-- ==== Sys2Proof/Machine/Blocks.lean ====
section
/-! DEFINITION. Motion blocks (R291 to R306): what a line of a program says, which lines are malformed, and how blocks
take their place in look-ahead, with corners and blends. -/

namespace Sys2Proof.Machine

open Sys2Proof

/-- A program runs, or comes to rest after an abort. -/
def State.planOn (s : State) : Bool := !s.planner.axes.isEmpty

/-! ### Layout (R292 to R294) -/

/-- Bits [hi:lo] of a word. -/
def fieldOf (w : Word) (hi lo : Nat) : Nat := bitsOf w.toNat hi lo

/-- Axes of a mask. -/
def maskAxes (m : Nat) : List Nat := (List.range 8).filter (fun n => bitOf m n)

/-- A line address within the user area. -/
def State.lineOk (s : State) (line : Nat) : Bool := s.larderReady && decide (line * 8 + 8 ≤ s.variant.rbase)

/-- Every word but those listed keeps within its mask; words not listed are 0. -/
def onlyBits (ws : List Word) (l : List (Nat × Nat)) : Bool :=
  (List.range 7).all (fun i =>
    let w := (ws.getD (i + 1) 0).toNat
    match l.find? (fun e => e.1 == i + 1) with
    | some (_, m) => w &&& m == w
    | none => w == 0)

/-- Masks of Table 10.4. -/
abbrev mAll : Nat := 2 ^ 36 - 1
abbrev m32 : Nat := 2 ^ 32 - 1
abbrev m35 : Nat := 2 ^ 35 - 1
abbrev m27 : Nat := 2 ^ 27 - 1

/-- R293, R294: the words of a block keep their layout. -/
def layoutOk (ws : List Word) : Bool :=
  let h := ws.getD 0 0
  let axes := (maskAxes (fieldOf h 31 24)).length
  let first (k : Nat) : List (Nat × Nat) := (List.range k).map (fun i => (i + 1, mAll))
  match fieldOf h 35 32 with
  | 1 => onlyBits ws (first axes ++ [(7, if fieldOf h 20 20 = 1 then m32 else m35)])
  | 2 => onlyBits ws (first 4 ++ [(5, mAll - (2 ^ 30 - 2 ^ 27) - (2 ^ 18 - 1)), (7, m35)])
  | 3 => onlyBits ws (first 4 ++ [(5, mAll - (2 ^ 18 - 1)), (6, mAll), (7, m35)])
  | 4 => onlyBits ws (first axes ++ [(7, m35)])
  | 5 => onlyBits ws [(1, m32)]
  | 6 => onlyBits ws [(1, m35), (2, 2 ^ 35 + (2 ^ 24 - 1)), (3, 2 ^ 36 - 2 ^ 32), (4, mAll)]
  | 7 => onlyBits ws [(1, m32), (2, m32)]
  | 8 => onlyBits ws [(1, m32), (2, m32), (3, m32), (4, 2 ^ 35 + m27)]
  | 9 => onlyBits ws [(1, m27), (2, 3), (3, m32), (4, m32)]
  | 10 => onlyBits ws [(1, m27), (2, 2 ^ 16 - 1)]
  | 11 => onlyBits ws [(1, m27)]
  | 13 => onlyBits ws [(1, 2 ^ 20 - 1), (2, m32)]
  | 12 | 14 => onlyBits ws []
  | _ => false

/-- R294: the axes of a motion block agree with its program and its plane. -/
def State.axesOk (s : State) (ws : List Word) : Bool :=
  let h := ws.getD 0 0
  let typ := fieldOf h 35 32
  let axes := maskAxes (fieldOf h 31 24)
  let w5 := ws.getD 5 0
  let i := fieldOf w5 35 33
  let j := fieldOf w5 32 30
  let k := fieldOf w5 29 27
  if typ ∈ [1, 2, 3, 4] then
    decide (axes ≠ []) && decide (axes.length ≤ 6) && axes.all (fun n => decide (n ∈ s.planner.axes)) &&
      axes.all (fun n => !decide (n ∈ s.planner.velRead)) &&
      (if typ = 2 then decide (i ≠ j) && axes == maskAxes (2 ^ i ||| 2 ^ j)
       else if typ = 3 then decide (i ≠ j) && decide (k ≠ i) && decide (k ≠ j) && axes == maskAxes (2 ^ i ||| 2 ^ j ||| 2 ^ k)
       else true)
  else decide (axes = [])

/-- R293, R294: ranges of the fields. -/
def State.rangeOk (s : State) (ws : List Word) : Bool :=
  let h := ws.getD 0 0
  let rapid := fieldOf h 21 21 = 1
  let timed := fieldOf h 20 20 = 1
  let w (i : Nat) : Word := ws.getD i 0
  decide (fieldOf h 19 18 = 0) && (!(rapid || timed) || decide (fieldOf h 35 32 = 1)) && !(rapid && timed) &&
    match fieldOf h 35 32 with
    | 1 => !timed || decide (w 7 ≠ 0)
    | 5 => decide (w 1 ≠ 0)
    | 6 => decide (fieldOf (w 3) 35 35 = 0) || decide (fieldOf (w 3) 34 32 ∈ s.planner.axes)
    | 8 => decide (fieldOf (w 4) 35 35 = 0) || s.lineOk (fieldOf (w 4) 26 0)
    | 9 => decide (fieldOf (w 2) 1 0 ≠ 3) && s.lineOk (fieldOf (w 1) 26 0)
    | 10 => decide (1 ≤ fieldOf (w 2) 15 0) && s.lineOk (fieldOf (w 1) 26 0)
    | 11 => s.lineOk (fieldOf (w 1) 26 0)
    | 13 => bitOf (fieldOf (w 1) 19 16) s.ladderDef.moduleNo
    | _ => true

/-- R294: the block is well formed. -/
def State.blockOk (s : State) (ws : List Word) : Bool := layoutOk ws && s.axesOk ws && s.rangeOk ws

/-! ### Axes of the path -/

/-- PSCALE of AX0 to AX7. -/
def State.pscales (s : State) : List Nat := axisIds.map (fun n => (s.reg (R.PLN_PSCALE n)).toNat)

/-- R299: the limits in force of AX0 to AX7, in path units. -/
def State.pathLims (s : State) : List AxisLim :=
  axisIds.map (fun n =>
    let c := (s.axes[n]).cfg
    let p : Int := (s.reg (R.PLN_PSCALE n)).toNat
    ⟨c.vmax * p / 16, c.amax * p / 4096, c.jmax * p / 2 ^ 20⟩)

/-- Ticks by axis in 2^-40 tick. -/
def inUnits (v : List Int) : List Int := v.map (· * uTick)

/-- R293: the end coordinate of an axis: absolute, modulo 2^36, or an increment. -/
def endOf (inc : Bool) (p : Int) (w : Word) : Int := if inc then p + w.toInt else p + posDiff w (posWord p)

● ● ●

* [What to work on]:
An exact restatement of the data is required.

* [Written solution]:
-- ==== Sys2Proof/Machine/Blocks.lean ====
section
/-! DEFINITION. Motion blocks (R291 to R306): what a line of a program says, which lines are malformed, and how blocks
take their place in look-ahead, with corners and blends. -/

namespace Sys2Proof.Machine

open Sys2Proof

/-- A program runs, or comes to rest after an abort. -/
def State.planOn (s : State) : Bool := !s.planner.axes.isEmpty

/-! ### Layout (R292 to R294) -/

/-- Bits [hi:lo] of a word. -/
def fieldOf (w : Word) (hi lo : Nat) : Nat := bitsOf w.toNat hi lo

/-- Axes of a mask. -/
def maskAxes (m : Nat) : List Nat := (List.range 8).filter (fun n => bitOf m n)

/-- A line address within the user area. -/
def State.lineOk (s : State) (line : Nat) : Bool := s.larderReady && decide (line * 8 + 8 ≤ s.variant.rbase)

/-- Every word but those listed keeps within its mask; words not listed are 0. -/
def onlyBits (ws : List Word) (l : List (Nat × Nat)) : Bool :=
  (List.range 7).all (fun i =>
    let w := (ws.getD (i + 1) 0).toNat
    match l.find? (fun e => e.1 == i + 1) with
    | some (_, m) => w &&& m == w
    | none => w == 0)

/-- Masks of Table 10.4. -/
abbrev mAll : Nat := 2 ^ 36 - 1
abbrev m32 : Nat := 2 ^ 32 - 1
abbrev m35 : Nat := 2 ^ 35 - 1
abbrev m27 : Nat := 2 ^ 27 - 1

/-- R293, R294: the words of a block keep their layout. -/
def layoutOk (ws : List Word) : Bool :=
  let h := ws.getD 0 0
  let axes := (maskAxes (fieldOf h 31 24)).length
  let first (k : Nat) : List (Nat × Nat) := (List.range k).map (fun i => (i + 1, mAll))
  match fieldOf h 35 32 with
  | 1 => onlyBits ws (first axes ++ [(7, if fieldOf h 20 20 = 1 then m32 else m35)])
  | 2 => onlyBits ws (first 4 ++ [(5, mAll - (2 ^ 30 - 2 ^ 27) - (2 ^ 18 - 1)), (7, m35)])
  | 3 => onlyBits ws (first 4 ++ [(5, mAll - (2 ^ 18 - 1)), (6, mAll), (7, m35)])
  | 4 => onlyBits ws (first axes ++ [(7, m35)])
  | 5 => onlyBits ws [(1, m32)]
  | 6 => onlyBits ws [(1, m35), (2, 2 ^ 35 + (2 ^ 24 - 1)), (3, 2 ^ 36 - 2 ^ 32), (4, mAll)]
  | 7 => onlyBits ws [(1, m32), (2, m32)]
  | 8 => onlyBits ws [(1, m32), (2, m32), (3, m32), (4, 2 ^ 35 + m27)]
  | 9 => onlyBits ws [(1, m27), (2, 3), (3, m32), (4, m32)]
  | 10 => onlyBits ws [(1, m27), (2, 2 ^ 16 - 1)]
  | 11 => onlyBits ws [(1, m27)]
  | 13 => onlyBits ws [(1, 2 ^ 20 - 1), (2, m32)]
  | 12 | 14 => onlyBits ws []
  | _ => false

/-- R294: the axes of a motion block agree with its program and its plane. -/
def State.axesOk (s : State) (ws : List Word) : Bool :=
  let h := ws.getD 0 0
  let typ := fieldOf h 35 32
  let axes := maskAxes (fieldOf h 31 24)
  let w5 := ws.getD 5 0
  let i := fieldOf w5 35 33
  let j := fieldOf w5 32 30
  let k := fieldOf w5 29 27
  if typ ∈ [1, 2, 3, 4] then
    decide (axes ≠ []) && decide (axes.length ≤ 6) && axes.all (fun n => decide (n ∈ s.planner.axes)) &&
      axes.all (fun n => !decide (n ∈ s.planner.velRead)) &&
      (if typ = 2 then decide (i ≠ j) && axes == maskAxes (2 ^ i ||| 2 ^ j)
       else if typ = 3 then decide (i ≠ j) && decide (k ≠ i) && decide (k ≠ j) && axes == maskAxes (2 ^ i ||| 2 ^ j ||| 2 ^ k)
       else true)
  else decide (axes = [])

/-- R293, R294: ranges of the fields. -/
def State.rangeOk (s : State) (ws : List Word) : Bool :=
  let h := ws.getD 0 0
  let rapid := fieldOf h 21 21 = 1
  let timed := fieldOf h 20 20 = 1
  let w (i : Nat) : Word := ws.getD i 0
  decide (fieldOf h 19 18 = 0) && (!(rapid || timed) || decide (fieldOf h 35 32 = 1)) && !(rapid && timed) &&
    match fieldOf h 35 32 with
    | 1 => !timed || decide (w 7 ≠ 0)
    | 5 => decide (w 1 ≠ 0)
    | 6 => decide (fieldOf (w 3) 35 35 = 0) || decide (fieldOf (w 3) 34 32 ∈ s.planner.axes)
    | 8 => decide (fieldOf (w 4) 35 35 = 0) || s.lineOk (fieldOf (w 4) 26 0)
    | 9 => decide (fieldOf (w 2) 1 0 ≠ 3) && s.lineOk (fieldOf (w 1) 26 0)
    | 10 => decide (1 ≤ fieldOf (w 2) 15 0) && s.lineOk (fieldOf (w 1) 26 0)
    | 11 => s.lineOk (fieldOf (w 1) 26 0)
    | 13 => bitOf (fieldOf (w 1) 19 16) s.ladderDef.moduleNo
    | _ => true

/-- R294: the block is well formed. -/
def State.blockOk (s : State) (ws : List Word) : Bool := layoutOk ws && s.axesOk ws && s.rangeOk ws

/-! ### Axes of the path -/

/-- PSCALE of AX0 to AX7. -/
def State.pscales (s : State) : List Nat := axisIds.map (fun n => (s.reg (R.PLN_PSCALE n)).toNat)

/-- R299: the limits in force of AX0 to AX7, in path units. -/
def State.pathLims (s : State) : List AxisLim :=
  axisIds.map (fun n =>
    let c := (s.axes[n]).cfg
    let p : Int := (s.reg (R.PLN_PSCALE n)).toNat
    ⟨c.vmax * p / 16, c.amax * p / 4096, c.jmax * p / 2 ^ 20⟩)

/-- Ticks by axis in 2^-40 tick. -/
def inUnits (v : List Int) : List Int := v.map (· * uTick)

/-- R293: the end coordinate of an axis: absolute, modulo 2^36, or an increment. -/
def endOf (inc : Bool) (p : Int) (w : Word) : Int := if inc then p + w.toInt else p + posDiff w (posWord p)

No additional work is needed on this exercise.